• **Task**
In the entries below, find the line with "(v.channel c.id).legA = (u.channel" and print exactly every line from there up to and including the line with "k with schedule", with no other lines.
START Data
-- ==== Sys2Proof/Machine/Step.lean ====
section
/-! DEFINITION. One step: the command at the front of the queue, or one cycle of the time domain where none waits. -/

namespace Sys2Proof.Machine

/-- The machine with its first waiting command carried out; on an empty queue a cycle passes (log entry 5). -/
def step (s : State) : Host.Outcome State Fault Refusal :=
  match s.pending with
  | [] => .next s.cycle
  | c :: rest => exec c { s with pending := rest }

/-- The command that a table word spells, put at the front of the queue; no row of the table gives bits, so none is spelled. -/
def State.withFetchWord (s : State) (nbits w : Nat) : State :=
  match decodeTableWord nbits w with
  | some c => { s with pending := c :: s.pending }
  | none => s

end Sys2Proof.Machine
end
END Data
START Data
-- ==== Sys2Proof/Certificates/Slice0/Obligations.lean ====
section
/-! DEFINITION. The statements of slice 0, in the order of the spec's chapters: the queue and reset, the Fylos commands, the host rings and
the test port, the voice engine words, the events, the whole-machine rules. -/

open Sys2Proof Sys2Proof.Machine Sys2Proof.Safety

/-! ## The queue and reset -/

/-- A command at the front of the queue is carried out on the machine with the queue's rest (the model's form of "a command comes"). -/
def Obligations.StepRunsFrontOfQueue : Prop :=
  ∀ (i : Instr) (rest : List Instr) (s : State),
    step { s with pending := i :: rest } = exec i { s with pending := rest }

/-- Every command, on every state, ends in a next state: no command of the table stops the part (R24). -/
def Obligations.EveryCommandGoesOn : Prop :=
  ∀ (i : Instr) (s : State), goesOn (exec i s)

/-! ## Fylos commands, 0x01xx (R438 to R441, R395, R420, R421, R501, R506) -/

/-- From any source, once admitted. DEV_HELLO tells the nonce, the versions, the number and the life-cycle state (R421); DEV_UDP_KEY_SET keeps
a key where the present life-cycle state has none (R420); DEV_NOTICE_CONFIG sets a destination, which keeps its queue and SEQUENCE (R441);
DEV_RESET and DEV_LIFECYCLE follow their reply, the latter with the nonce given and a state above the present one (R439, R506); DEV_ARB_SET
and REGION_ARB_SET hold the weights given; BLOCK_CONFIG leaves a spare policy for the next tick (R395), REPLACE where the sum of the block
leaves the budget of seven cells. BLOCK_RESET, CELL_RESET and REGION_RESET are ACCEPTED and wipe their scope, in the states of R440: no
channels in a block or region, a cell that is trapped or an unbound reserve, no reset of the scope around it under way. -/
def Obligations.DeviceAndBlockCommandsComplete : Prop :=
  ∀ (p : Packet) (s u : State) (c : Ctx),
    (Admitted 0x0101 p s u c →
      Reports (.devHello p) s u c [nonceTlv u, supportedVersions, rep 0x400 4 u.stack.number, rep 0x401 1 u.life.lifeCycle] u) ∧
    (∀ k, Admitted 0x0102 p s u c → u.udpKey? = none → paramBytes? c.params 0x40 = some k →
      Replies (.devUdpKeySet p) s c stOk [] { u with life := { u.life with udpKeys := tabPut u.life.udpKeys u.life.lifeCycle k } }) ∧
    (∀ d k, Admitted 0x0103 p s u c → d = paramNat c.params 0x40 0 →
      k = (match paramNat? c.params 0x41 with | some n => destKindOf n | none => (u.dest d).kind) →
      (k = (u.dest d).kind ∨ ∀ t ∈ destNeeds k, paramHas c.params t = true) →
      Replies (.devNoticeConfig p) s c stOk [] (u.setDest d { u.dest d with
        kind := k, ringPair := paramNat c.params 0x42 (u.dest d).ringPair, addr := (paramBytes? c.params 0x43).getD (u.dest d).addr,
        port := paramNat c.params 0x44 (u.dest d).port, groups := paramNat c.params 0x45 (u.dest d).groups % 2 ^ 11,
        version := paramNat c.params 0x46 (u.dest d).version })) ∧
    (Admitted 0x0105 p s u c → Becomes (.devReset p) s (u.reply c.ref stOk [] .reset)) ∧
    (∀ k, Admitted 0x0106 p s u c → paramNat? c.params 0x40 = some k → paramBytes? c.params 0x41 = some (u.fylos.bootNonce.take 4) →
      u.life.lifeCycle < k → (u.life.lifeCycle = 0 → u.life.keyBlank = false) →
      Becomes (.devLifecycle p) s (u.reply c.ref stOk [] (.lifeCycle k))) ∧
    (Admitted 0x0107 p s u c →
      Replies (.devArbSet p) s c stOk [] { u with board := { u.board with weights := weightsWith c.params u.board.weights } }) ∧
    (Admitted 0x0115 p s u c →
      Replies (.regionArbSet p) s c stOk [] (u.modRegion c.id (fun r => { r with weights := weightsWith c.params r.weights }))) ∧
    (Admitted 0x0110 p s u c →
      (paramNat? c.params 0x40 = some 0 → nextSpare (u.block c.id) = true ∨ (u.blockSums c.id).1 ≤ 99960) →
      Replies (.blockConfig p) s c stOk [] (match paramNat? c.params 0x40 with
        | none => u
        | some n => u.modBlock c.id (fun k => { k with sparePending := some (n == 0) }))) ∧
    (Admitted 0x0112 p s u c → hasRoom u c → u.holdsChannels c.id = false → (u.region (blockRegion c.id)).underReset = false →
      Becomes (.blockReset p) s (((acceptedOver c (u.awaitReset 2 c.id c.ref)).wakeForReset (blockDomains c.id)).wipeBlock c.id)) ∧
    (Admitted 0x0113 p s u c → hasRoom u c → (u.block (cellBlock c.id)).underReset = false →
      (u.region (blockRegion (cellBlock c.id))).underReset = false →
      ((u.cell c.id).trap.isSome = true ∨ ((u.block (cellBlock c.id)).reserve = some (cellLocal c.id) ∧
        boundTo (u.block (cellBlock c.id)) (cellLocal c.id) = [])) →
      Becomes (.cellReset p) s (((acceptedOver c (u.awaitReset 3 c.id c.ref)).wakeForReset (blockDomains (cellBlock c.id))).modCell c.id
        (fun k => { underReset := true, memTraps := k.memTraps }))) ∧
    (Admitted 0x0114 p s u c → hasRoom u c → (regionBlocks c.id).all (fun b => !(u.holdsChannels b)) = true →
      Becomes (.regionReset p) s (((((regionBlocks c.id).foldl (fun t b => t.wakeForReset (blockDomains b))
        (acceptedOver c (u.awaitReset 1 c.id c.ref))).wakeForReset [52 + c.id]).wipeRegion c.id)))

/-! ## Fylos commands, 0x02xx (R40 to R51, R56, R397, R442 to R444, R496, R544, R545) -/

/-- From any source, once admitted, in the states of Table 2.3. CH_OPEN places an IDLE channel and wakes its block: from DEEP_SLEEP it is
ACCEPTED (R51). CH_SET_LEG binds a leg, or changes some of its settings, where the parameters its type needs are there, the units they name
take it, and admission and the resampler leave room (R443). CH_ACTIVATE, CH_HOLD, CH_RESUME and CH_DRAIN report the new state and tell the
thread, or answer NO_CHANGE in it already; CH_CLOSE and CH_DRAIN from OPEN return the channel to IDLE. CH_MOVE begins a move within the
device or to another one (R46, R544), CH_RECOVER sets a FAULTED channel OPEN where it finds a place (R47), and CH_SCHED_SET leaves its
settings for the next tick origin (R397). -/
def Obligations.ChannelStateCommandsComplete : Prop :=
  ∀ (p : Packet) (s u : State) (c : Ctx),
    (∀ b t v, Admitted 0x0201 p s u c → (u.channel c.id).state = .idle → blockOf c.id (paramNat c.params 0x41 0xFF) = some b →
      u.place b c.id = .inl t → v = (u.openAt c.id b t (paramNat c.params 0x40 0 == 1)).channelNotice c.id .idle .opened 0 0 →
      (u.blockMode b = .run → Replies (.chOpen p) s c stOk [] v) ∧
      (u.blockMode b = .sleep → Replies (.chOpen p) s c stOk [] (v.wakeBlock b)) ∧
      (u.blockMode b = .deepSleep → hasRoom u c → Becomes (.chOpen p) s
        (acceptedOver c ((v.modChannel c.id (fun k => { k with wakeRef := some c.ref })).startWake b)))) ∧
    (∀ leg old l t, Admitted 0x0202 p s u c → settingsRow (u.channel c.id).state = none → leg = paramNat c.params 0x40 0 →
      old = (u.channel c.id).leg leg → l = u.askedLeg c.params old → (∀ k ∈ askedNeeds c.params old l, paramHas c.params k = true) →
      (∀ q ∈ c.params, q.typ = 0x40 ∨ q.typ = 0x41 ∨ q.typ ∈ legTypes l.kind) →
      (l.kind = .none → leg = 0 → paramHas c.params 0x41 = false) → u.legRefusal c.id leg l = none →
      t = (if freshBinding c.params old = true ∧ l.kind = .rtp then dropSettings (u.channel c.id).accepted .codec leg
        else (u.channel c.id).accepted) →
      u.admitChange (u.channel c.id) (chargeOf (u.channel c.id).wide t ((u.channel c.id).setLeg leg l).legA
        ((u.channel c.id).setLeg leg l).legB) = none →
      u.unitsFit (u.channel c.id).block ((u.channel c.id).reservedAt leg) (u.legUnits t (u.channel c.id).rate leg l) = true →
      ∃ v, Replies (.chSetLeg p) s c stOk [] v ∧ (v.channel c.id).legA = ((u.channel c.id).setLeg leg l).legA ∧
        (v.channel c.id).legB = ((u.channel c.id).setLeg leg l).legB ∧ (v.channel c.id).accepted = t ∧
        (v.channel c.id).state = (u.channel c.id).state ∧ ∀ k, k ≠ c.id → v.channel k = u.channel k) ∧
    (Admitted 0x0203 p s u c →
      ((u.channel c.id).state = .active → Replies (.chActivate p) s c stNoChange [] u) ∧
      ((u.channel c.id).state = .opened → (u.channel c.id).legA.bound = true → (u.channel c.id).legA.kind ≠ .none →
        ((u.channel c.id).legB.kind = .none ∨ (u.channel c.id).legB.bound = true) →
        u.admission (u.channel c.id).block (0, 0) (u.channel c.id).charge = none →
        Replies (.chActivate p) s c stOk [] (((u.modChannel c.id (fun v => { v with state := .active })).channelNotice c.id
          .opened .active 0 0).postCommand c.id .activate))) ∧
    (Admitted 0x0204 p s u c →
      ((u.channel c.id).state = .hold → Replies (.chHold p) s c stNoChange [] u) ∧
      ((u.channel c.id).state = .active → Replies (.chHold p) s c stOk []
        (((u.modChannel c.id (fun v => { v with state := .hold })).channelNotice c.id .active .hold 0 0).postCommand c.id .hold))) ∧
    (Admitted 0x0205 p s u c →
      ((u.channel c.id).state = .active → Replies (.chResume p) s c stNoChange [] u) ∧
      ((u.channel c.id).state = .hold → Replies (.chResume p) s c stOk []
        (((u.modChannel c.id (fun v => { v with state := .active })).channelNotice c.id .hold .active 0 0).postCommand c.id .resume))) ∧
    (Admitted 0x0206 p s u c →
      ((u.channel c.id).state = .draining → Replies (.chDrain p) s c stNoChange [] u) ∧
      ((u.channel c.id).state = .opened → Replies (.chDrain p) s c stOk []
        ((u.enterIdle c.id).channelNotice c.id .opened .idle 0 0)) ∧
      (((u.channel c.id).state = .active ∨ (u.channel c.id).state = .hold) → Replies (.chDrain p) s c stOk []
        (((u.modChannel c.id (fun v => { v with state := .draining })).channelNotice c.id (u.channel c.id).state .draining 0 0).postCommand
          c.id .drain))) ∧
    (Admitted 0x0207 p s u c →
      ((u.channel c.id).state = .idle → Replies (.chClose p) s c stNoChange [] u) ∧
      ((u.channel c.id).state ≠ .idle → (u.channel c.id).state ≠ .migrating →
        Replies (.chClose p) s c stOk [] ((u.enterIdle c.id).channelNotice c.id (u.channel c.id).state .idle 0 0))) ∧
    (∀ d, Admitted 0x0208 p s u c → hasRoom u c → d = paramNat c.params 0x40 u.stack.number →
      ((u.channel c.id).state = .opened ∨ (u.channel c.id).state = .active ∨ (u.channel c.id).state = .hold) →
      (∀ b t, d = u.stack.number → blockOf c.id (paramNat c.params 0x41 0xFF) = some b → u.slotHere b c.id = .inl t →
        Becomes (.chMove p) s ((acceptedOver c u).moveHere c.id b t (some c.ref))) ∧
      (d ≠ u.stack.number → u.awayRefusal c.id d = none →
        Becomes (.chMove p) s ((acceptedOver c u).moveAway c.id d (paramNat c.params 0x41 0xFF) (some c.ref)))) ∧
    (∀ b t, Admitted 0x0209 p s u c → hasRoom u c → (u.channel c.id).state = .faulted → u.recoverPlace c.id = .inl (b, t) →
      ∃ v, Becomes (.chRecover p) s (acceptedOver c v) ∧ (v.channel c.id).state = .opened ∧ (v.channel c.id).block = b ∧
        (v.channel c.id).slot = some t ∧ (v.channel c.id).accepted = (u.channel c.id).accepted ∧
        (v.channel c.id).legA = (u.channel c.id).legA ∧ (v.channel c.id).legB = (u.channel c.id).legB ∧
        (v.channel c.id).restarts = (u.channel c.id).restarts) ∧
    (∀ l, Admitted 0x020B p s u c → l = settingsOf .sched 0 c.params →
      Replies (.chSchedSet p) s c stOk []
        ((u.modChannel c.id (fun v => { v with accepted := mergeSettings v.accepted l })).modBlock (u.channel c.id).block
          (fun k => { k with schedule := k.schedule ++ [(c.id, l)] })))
END Data
• **Output for this exercise**
        (v.channel c.id).legA = (u.channel c.id).legA ∧ (v.channel c.id).legB = (u.channel c.id).legB ∧
        (v.channel c.id).restarts = (u.channel c.id).restarts) ∧
    (∀ l, Admitted 0x020B p s u c → l = settingsOf .sched 0 c.params →
      Replies (.chSchedSet p) s c stOk []
        ((u.modChannel c.id (fun v => { v with accepted := mergeSettings v.accepted l })).modBlock (u.channel c.id).block
          (fun k => { k with schedule := k.schedule ++ [(c.id, l)] })))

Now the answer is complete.